### How to complete this task
The entries should be written out again exactly as they read.

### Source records
..........
/-- 10 Table 10.7: the cost record of F. -/
def costF : Cost := ⟨3341, 0, 21012, 30, 12288, 0, 2400, true⟩
/-- 10 Table 10.7: the cost record of T. -/
def costT : Cost := ⟨60000, 6000, 0, 1, 12288, 3072, 20000, true⟩

/-- What F asks for. -/
def askF : Ask := ⟨20000000, 2000000, 0, 30, 256, 0, 500000, 0⟩
/-- What T asks for. -/
def askT : Ask := ⟨5000000, 5000000, 0, 256, 256, 0, 100000, 0⟩

/-- 10 Table 10.7: the charged costs. -/
theorem test_charges : charge false costF 30 256 = 33440 ∧ charge false costT 256 256 = 1360372 := by decide +kernel

/-- 10, order 1: T fails in the bins with one F and with two for another channel's deadline, and 124 steps pass. -/
theorem test_admission_order1 :
    let f := askFig false costF askF
    let t := fun n => askFig false costT { askT with steps := n }
    binTest [f] (t 256) = some reOther ∧ binTest [f, f] (t 256) = some reOther ∧ binTest [f] (t 124) = none ∧
    binTest [f] (t 125) = some reOther ∧ binTest [f, f] (t 124) = some reOther ∧
    binTest [f] { t 256 with d := 1486721 } = none ∧ (binTest [f] { t 256 with d := 1486720 }).isSome = true := by decide +kernel

/-- 10, order 2: T passes alone and F passes beside F. -/
theorem test_admission_order2 :
    let f := askFig false costF askF
    binTest [] (askFig false costT askT) = none ∧ binTest [f] f = none ∧ binTest [] f = none := by decide +kernel

/-- 14 Table 14.9: the location of row 83, column 201, in Caldera 1. -/
theorem test_cell_location : cellLoc [83] [201] = 0x0001C953 := by decide

/-- 02 R98, R101: with the cell of row 0, column 3, off, that row and that column fail, and no neighbour does. -/
theorem test_compare_locates :
    let h := strike (handed0 [0, 0, 0, 5]) [] []
    0 ∈ missedRows h ∧ 1 ∉ missedRows h ∧ 3 ∈ missedCols h ∧ 4 ∉ missedCols h := by
  simp only [missedRows, missedCols, List.mem_filter, List.mem_range]
  decide +kernel

/-- 14, the example of Table 14.9: the fault of a compare is reported on Caldera 1, and its attempt is stopped. -/
theorem test_mismatch_stops :
    let i := { running0 with cal := 1, ctx := 16 }
    let s := { up with items := [i] }
    afterStep (exec (.faultDetected ⟨0x11, some 1, some 16, cellLoc [83] [201], false, false, false⟩) s) (fun t =>
      (t.flt.recs.map fun r => (r.1.unit, r.1.outcome, r.1.cal, r.1.loc)) == [(0x11, 1, 1, 0x0001C953)] &&
      t.items.map (·.stopped) == [true]) = true := by decide +kernel

/-- A doorbell and a STATE frame wait for peer 63, asked for when its port had sent `since` and n frames. -/
def asking (since n : Nat) : State :=
  let u := { lit with light := { lit.light with txCount := [(1, 64)] } }
  setPeer u 63 { req := { tx := 2, queue := [⟨frame0 0x04 0, false, 0, since⟩, ⟨frame0 0x05 0 1, false, 0, n⟩] } }

/-- 11 Table 11.1: with equal keys the lower index goes first, an export's STATE before a doorbell, and takes the next
SEQ (13 R392); a request that is aged by 64 frames goes before it (11 R343). -/
theorem test_transmit_arbiter :
    ((getPeer (presentPeer (asking 64 64) 63) 63).req.queue.map fun t => (t.f.type, t.f.seq)) = [(0x05, 0), (0x04, 1)] ∧
    ((getPeer (presentPeer (asking 0 64) 63) 63).req.queue.map fun t => (t.f.type, t.f.seq)) = [(0x04, 0), (0x05, 1)] := by
  decide +kernel

/-- The check value of CRC-32C that its catalogue gives: the CRC of the ASCII string 123456789. -/
theorem test_crc32c : crc32c ((List.range 9).map fun n => BitVec.ofNat 8 (0x31 + n)) = 0xE3069283 := by decide +kernel

set_option maxRecDepth 100000 in
/-- The example of FIPS 180 for SHA-384: the ASCII string abc. -/
theorem test_sha384 : ofBe (sha384 [0x61, 0x62, 0x63]) =
    0xcb00753f45a35e8bb5a03d699ac65007272c32ab0eded1631a8b605a43ff5bed8086072ba1e7cc2358baeca134c825a7 := by decide +kernel

/-! ### Single steps -/

/-- 09 R296: FORCE_ESC with key 0xE5C4 starts level 4; with another key it is ignored. -/
theorem test_force_esc :
    afterStep (exec (.forceBlockReset 0xE5C40004) up) (fun t => t.ladder.map (fun q => (q.level, q.trigger)) == [(4, 2)]) = true ∧
    afterStep (exec (.forceBlockReset 0xE5C50004) up) (fun t => t.ladder.length == 0) = true := by decide +kernel

/-- 09 Table 09.8: RING makes a mailbox BUSY, and one that is BUSY sets OVERRUN. -/
theorem test_mb_ring :
    afterStep (exec (.mbRing 15) up) (fun t => decide ((getMb t 15).st = .busy ∧ (getMb t 15).overrun = false)) = true ∧
    afterStep (exec (.mbRing 15) (rung up 15 1 [])) (fun t => (getMb t 15).overrun) = true := by decide +kernel

/-- A row whose opcode is not the one in the mailbox changes nothing. -/
theorem test_other_opcode : exec (.fwInfo 0) (cmd0 up 3 [(8, 1, 0)]) = .next (cmd0 up 3 [(8, 1, 0)]) := rfl

/-- The table gives its rows no bits: no word spells a command. -/
theorem test_no_words : decodeTableWord 64 0x01 = none ∧ State.reset.withFetchWord 8 1 = State.reset := by
  exact ⟨rfl, rfl⟩

end Sys2Proof.Tests
end

section
/-! SUPPORT and proof of O35. The slot-table update of a commit (01 R36, R52): STEPS is counted from a row's last reset
on. -/

namespace Sys2Proof.Proofs

open Sys2Proof Sys2Proof.Machine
..........
### Solution to this task
/-- 10 Table 10.7: the cost record of F. -/
def costF : Cost := ⟨3341, 0, 21012, 30, 12288, 0, 2400, true⟩
/-- 10 Table 10.7: the cost record of T. -/
def costT : Cost := ⟨60000, 6000, 0, 1, 12288, 3072, 20000, true⟩

/-- What F asks for. -/
def askF : Ask := ⟨20000000, 2000000, 0, 30, 256, 0, 500000, 0⟩
/-- What T asks for. -/
def askT : Ask := ⟨5000000, 5000000, 0, 256, 256, 0, 100000, 0⟩

/-- 10 Table 10.7: the charged costs. -/
theorem test_charges : charge false costF 30 256 = 33440 ∧ charge false costT 256 256 = 1360372 := by decide +kernel

/-- 10, order 1: T fails in the bins with one F and with two for another channel's deadline, and 124 steps pass. -/
theorem test_admission_order1 :
    let f := askFig false costF askF
    let t := fun n => askFig false costT { askT with steps := n }
    binTest [f] (t 256) = some reOther ∧ binTest [f, f] (t 256) = some reOther ∧ binTest [f] (t 124) = none ∧
    binTest [f] (t 125) = some reOther ∧ binTest [f, f] (t 124) = some reOther ∧
    binTest [f] { t 256 with d := 1486721 } = none ∧ (binTest [f] { t 256 with d := 1486720 }).isSome = true := by decide +kernel

/-- 10, order 2: T passes alone and F passes beside F. -/
theorem test_admission_order2 :
    let f := askFig false costF askF
    binTest [] (askFig false costT askT) = none ∧ binTest [f] f = none ∧ binTest [] f = none := by decide +kernel

/-- 14 Table 14.9: the location of row 83, column 201, in Caldera 1. -/
theorem test_cell_location : cellLoc [83] [201] = 0x0001C953 := by decide

/-- 02 R98, R101: with the cell of row 0, column 3, off, that row and that column fail, and no neighbour does. -/
theorem test_compare_locates :
    let h := strike (handed0 [0, 0, 0, 5]) [] []
    0 ∈ missedRows h ∧ 1 ∉ missedRows h ∧ 3 ∈ missedCols h ∧ 4 ∉ missedCols h := by
  simp only [missedRows, missedCols, List.mem_filter, List.mem_range]
  decide +kernel

/-- 14, the example of Table 14.9: the fault of a compare is reported on Caldera 1, and its attempt is stopped. -/
theorem test_mismatch_stops :
    let i := { running0 with cal := 1, ctx := 16 }
    let s := { up with items := [i] }
    afterStep (exec (.faultDetected ⟨0x11, some 1, some 16, cellLoc [83] [201], false, false, false⟩) s) (fun t =>
      (t.flt.recs.map fun r => (r.1.unit, r.1.outcome, r.1.cal, r.1.loc)) == [(0x11, 1, 1, 0x0001C953)] &&
      t.items.map (·.stopped) == [true]) = true := by decide +kernel

/-- A doorbell and a STATE frame wait for peer 63, asked for when its port had sent `since` and n frames. -/
def asking (since n : Nat) : State :=
  let u := { lit with light := { lit.light with txCount := [(1, 64)] } }
  setPeer u 63 { req := { tx := 2, queue := [⟨frame0 0x04 0, false, 0, since⟩, ⟨frame0 0x05 0 1, false, 0, n⟩] } }

/-- 11 Table 11.1: with equal keys the lower index goes first, an export's STATE before a doorbell, and takes the next
SEQ (13 R392); a request that is aged by 64 frames goes before it (11 R343). -/
theorem test_transmit_arbiter :
    ((getPeer (presentPeer (asking 64 64) 63) 63).req.queue.map fun t => (t.f.type, t.f.seq)) = [(0x05, 0), (0x04, 1)] ∧
    ((getPeer (presentPeer (asking 0 64) 63) 63).req.queue.map fun t => (t.f.type, t.f.seq)) = [(0x04, 0), (0x05, 1)] := by
  decide +kernel

/-- The check value of CRC-32C that its catalogue gives: the CRC of the ASCII string 123456789. -/
theorem test_crc32c : crc32c ((List.range 9).map fun n => BitVec.ofNat 8 (0x31 + n)) = 0xE3069283 := by decide +kernel

set_option maxRecDepth 100000 in
/-- The example of FIPS 180 for SHA-384: the ASCII string abc. -/
theorem test_sha384 : ofBe (sha384 [0x61, 0x62, 0x63]) =
    0xcb00753f45a35e8bb5a03d699ac65007272c32ab0eded1631a8b605a43ff5bed8086072ba1e7cc2358baeca134c825a7 := by decide +kernel

/-! ### Single steps -/

/-- 09 R296: FORCE_ESC with key 0xE5C4 starts level 4; with another key it is ignored. -/
theorem test_force_esc :
    afterStep (exec (.forceBlockReset 0xE5C40004) up) (fun t => t.ladder.map (fun q => (q.level, q.trigger)) == [(4, 2)]) = true ∧
    afterStep (exec (.forceBlockReset 0xE5C50004) up) (fun t => t.ladder.length == 0) = true := by decide +kernel

/-- 09 Table 09.8: RING makes a mailbox BUSY, and one that is BUSY sets OVERRUN. -/
theorem test_mb_ring :
    afterStep (exec (.mbRing 15) up) (fun t => decide ((getMb t 15).st = .busy ∧ (getMb t 15).overrun = false)) = true ∧
    afterStep (exec (.mbRing 15) (rung up 15 1 [])) (fun t => (getMb t 15).overrun) = true := by decide +kernel

/-- A row whose opcode is not the one in the mailbox changes nothing. -/
theorem test_other_opcode : exec (.fwInfo 0) (cmd0 up 3 [(8, 1, 0)]) = .next (cmd0 up 3 [(8, 1, 0)]) := rfl

/-- The table gives its rows no bits: no word spells a command. -/
theorem test_no_words : decodeTableWord 64 0x01 = none ∧ State.reset.withFetchWord 8 1 = State.reset := by
  exact ⟨rfl, rfl⟩

end Sys2Proof.Tests
end

section
/-! SUPPORT and proof of O35. The slot-table update of a commit (01 R36, R52): STEPS is counted from a row's last reset
on. -/

namespace Sys2Proof.Proofs

open Sys2Proof Sys2Proof.Machine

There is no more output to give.